Provided information Block Start
/-- What READ LOCK returns (R129): of a slot only whether it holds a message, and of an ASK slot the urgency. -/
structure LockReading where
  lock       : OffsetLock
  silence    : Nat
  beacon     : Nat
  deframer   : DeframerState
  replyHeld  : PerLane Bool
  answerHeld : Bool
  askHeld    : PerLane (Option Urgency)
  offerHeld  : Bool
  beaconHeld : Bool
  frame      : Option Source
  arbiter    : ArbiterMode
  lastLane   : Lane
  far        : PerLane (Option FarStatus)
  peerSilent : Bool
deriving DecidableEq, Repr

/-- The data a response returns (R176, and the rule of each command). -/
inductive ResponseData where
  | empty
  | profileRecord (r : ProfileRecord)
  | classRecord (r : ClassRecord)
  | word (w : BitVec 16)
  | number (bytes : Nat) (n : Nat)
  | thresholds (ts : Vector Nat 15)
  | flags (set : BitVec 12)
  | planStatus (live : BankId) (status : StagedStatus) (liveDigest stagedDigest : Digest)
      (masks : PerLane (PerDir ProfileSet))
  | status (flags : BitVec 12) (outcome : Option FlipOutcome) (status : StagedStatus)
  | inContext (context : InContext) (allowed : ProfileSet) (peerSilent : Bool)
  | outContext (context : OutContext) (allowed : ProfileSet) (entry : Option Entry) (peerSilent : Bool)
  | grade (reading : GradeReading)
  | lock (reading : LockReading)
  | counters (values : List Nat)
  | seconds (record : SecondsRecord)
  | bins (values : Vector Nat 16)
deriving DecidableEq, Repr

/-- The response of an SPI transaction (R176, R177). -/
structure Response where
  result : Result
  data   : ResponseData
deriving DecidableEq, Repr

/-- State of the management port. -/
structure Mgp where
  cursor     : Cursor
  flags      : BitVec 12
  enables    : BitVec 12
  laneParams : PerLane LaneParams
  params     : CommonParams
  response   : Option Response
deriving DecidableEq, Repr

/-- State of the performance recorder (R181 to R186). The 36 counters stand in the order of section 11.4. -/
structure Prc where
  counters  : Vector Nat 36
  ring      : List SecondsRecord
  building  : SecondsRecord
  second    : Nat
  histogram : PerLane (PerDir (Vector Nat 16))
deriving DecidableEq, Repr

/-- The timers of a superframe start event that a command of their own can let run out ahead of the
SUPERFRAME_START that announces the event (log 3). -/
inductive Share where
  | second | silence | beacon | response (lane : Lane) | tag (lane : Lane) | offer
deriving DecidableEq, Repr

/-- The state of the part. `modemOut` holds the records of the latest start event on the outbound modem link,
`shares` the timers that have already taken the start event that is arriving, `pending` the commands that wait. -/
structure State where
  mdp      : Mdp
  qg       : PerLane LaneGrader
  pst      : Pst
  se       : Se
  ohl      : Ohl
  sws      : List Entry
  cal      : Cal
  trp      : Trp
  mgp      : Mgp
  prc      : Prc
  modemOut : List ModemRecord
  shares   : List Share
  pending  : List Instr
deriving DecidableEq, Repr

/-- No command stops the part with a fault: the spec names none (INVENTORY.md, Faults). -/
inductive Fault where
deriving DecidableEq, Repr

/-- Why a command has no meaning. -/
inductive Refusal where
  /-- Raised by an arm of `exec` for a command that has no meaning yet; safe. No arm raises it. -/
  | notModelled (mnemonic : String)
deriving DecidableEq, Repr

/-! ## Power-on reset -/

/-- A profile record with the fill values (R65). -/
def ProfileRecord.fill : ProfileRecord :=
  { valid := false, constellation := 0, rate := 0, slots := 1, enter := 0, stay := 0, upHold := 1 }

/-- Profile 0 of the default bank A (R65). -/
def ProfileRecord.base : ProfileRecord :=
  { valid := true, constellation := 0, rate := 0, slots := 16, enter := 0, stay := 0, upHold := 1 }

/-- A class record with the fill values (R65). -/
def ClassRecord.fill : ClassRecord :=
  { enabled := false, priority := 0, guaranteed := 0, ceiling := 0, shed := .restore }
Provided information Block End
### Problem to solve
Reproduce the material verbatim, line by line.

### Response to the exercise
/-- What READ LOCK returns (R129): of a slot only whether it holds a message, and of an ASK slot the urgency. -/
structure LockReading where
  lock       : OffsetLock
  silence    : Nat
  beacon     : Nat
  deframer   : DeframerState
  replyHeld  : PerLane Bool
  answerHeld : Bool
  askHeld    : PerLane (Option Urgency)
  offerHeld  : Bool
  beaconHeld : Bool
  frame      : Option Source
  arbiter    : ArbiterMode
  lastLane   : Lane
  far        : PerLane (Option FarStatus)
  peerSilent : Bool
deriving DecidableEq, Repr

/-- The data a response returns (R176, and the rule of each command). -/
inductive ResponseData where
  | empty
  | profileRecord (r : ProfileRecord)
  | classRecord (r : ClassRecord)
  | word (w : BitVec 16)
  | number (bytes : Nat) (n : Nat)
  | thresholds (ts : Vector Nat 15)
  | flags (set : BitVec 12)
  | planStatus (live : BankId) (status : StagedStatus) (liveDigest stagedDigest : Digest)
      (masks : PerLane (PerDir ProfileSet))
  | status (flags : BitVec 12) (outcome : Option FlipOutcome) (status : StagedStatus)
  | inContext (context : InContext) (allowed : ProfileSet) (peerSilent : Bool)
  | outContext (context : OutContext) (allowed : ProfileSet) (entry : Option Entry) (peerSilent : Bool)
  | grade (reading : GradeReading)
  | lock (reading : LockReading)
  | counters (values : List Nat)
  | seconds (record : SecondsRecord)
  | bins (values : Vector Nat 16)
deriving DecidableEq, Repr

/-- The response of an SPI transaction (R176, R177). -/
structure Response where
  result : Result
  data   : ResponseData
deriving DecidableEq, Repr

/-- State of the management port. -/
structure Mgp where
  cursor     : Cursor
  flags      : BitVec 12
  enables    : BitVec 12
  laneParams : PerLane LaneParams
  params     : CommonParams
  response   : Option Response
deriving DecidableEq, Repr

/-- State of the performance recorder (R181 to R186). The 36 counters stand in the order of section 11.4. -/
structure Prc where
  counters  : Vector Nat 36
  ring      : List SecondsRecord
  building  : SecondsRecord
  second    : Nat
  histogram : PerLane (PerDir (Vector Nat 16))
deriving DecidableEq, Repr

/-- The timers of a superframe start event that a command of their own can let run out ahead of the
SUPERFRAME_START that announces the event (log 3). -/
inductive Share where
  | second | silence | beacon | response (lane : Lane) | tag (lane : Lane) | offer
deriving DecidableEq, Repr

/-- The state of the part. `modemOut` holds the records of the latest start event on the outbound modem link,
`shares` the timers that have already taken the start event that is arriving, `pending` the commands that wait. -/
structure State where
  mdp      : Mdp
  qg       : PerLane LaneGrader
  pst      : Pst
  se       : Se
  ohl      : Ohl
  sws      : List Entry
  cal      : Cal
  trp      : Trp
  mgp      : Mgp
  prc      : Prc
  modemOut : List ModemRecord
  shares   : List Share
  pending  : List Instr
deriving DecidableEq, Repr

/-- No command stops the part with a fault: the spec names none (INVENTORY.md, Faults). -/
inductive Fault where
deriving DecidableEq, Repr

/-- Why a command has no meaning. -/
inductive Refusal where
  /-- Raised by an arm of `exec` for a command that has no meaning yet; safe. No arm raises it. -/
  | notModelled (mnemonic : String)
deriving DecidableEq, Repr

/-! ## Power-on reset -/

/-- A profile record with the fill values (R65). -/
def ProfileRecord.fill : ProfileRecord :=
  { valid := false, constellation := 0, rate := 0, slots := 1, enter := 0, stay := 0, upHold := 1 }

/-- Profile 0 of the default bank A (R65). -/
def ProfileRecord.base : ProfileRecord :=
  { valid := true, constellation := 0, rate := 0, slots := 16, enter := 0, stay := 0, upHold := 1 }

/-- A class record with the fill values (R65). -/
def ClassRecord.fill : ClassRecord :=
  { enabled := false, priority := 0, guaranteed := 0, ceiling := 0, shed := .restore }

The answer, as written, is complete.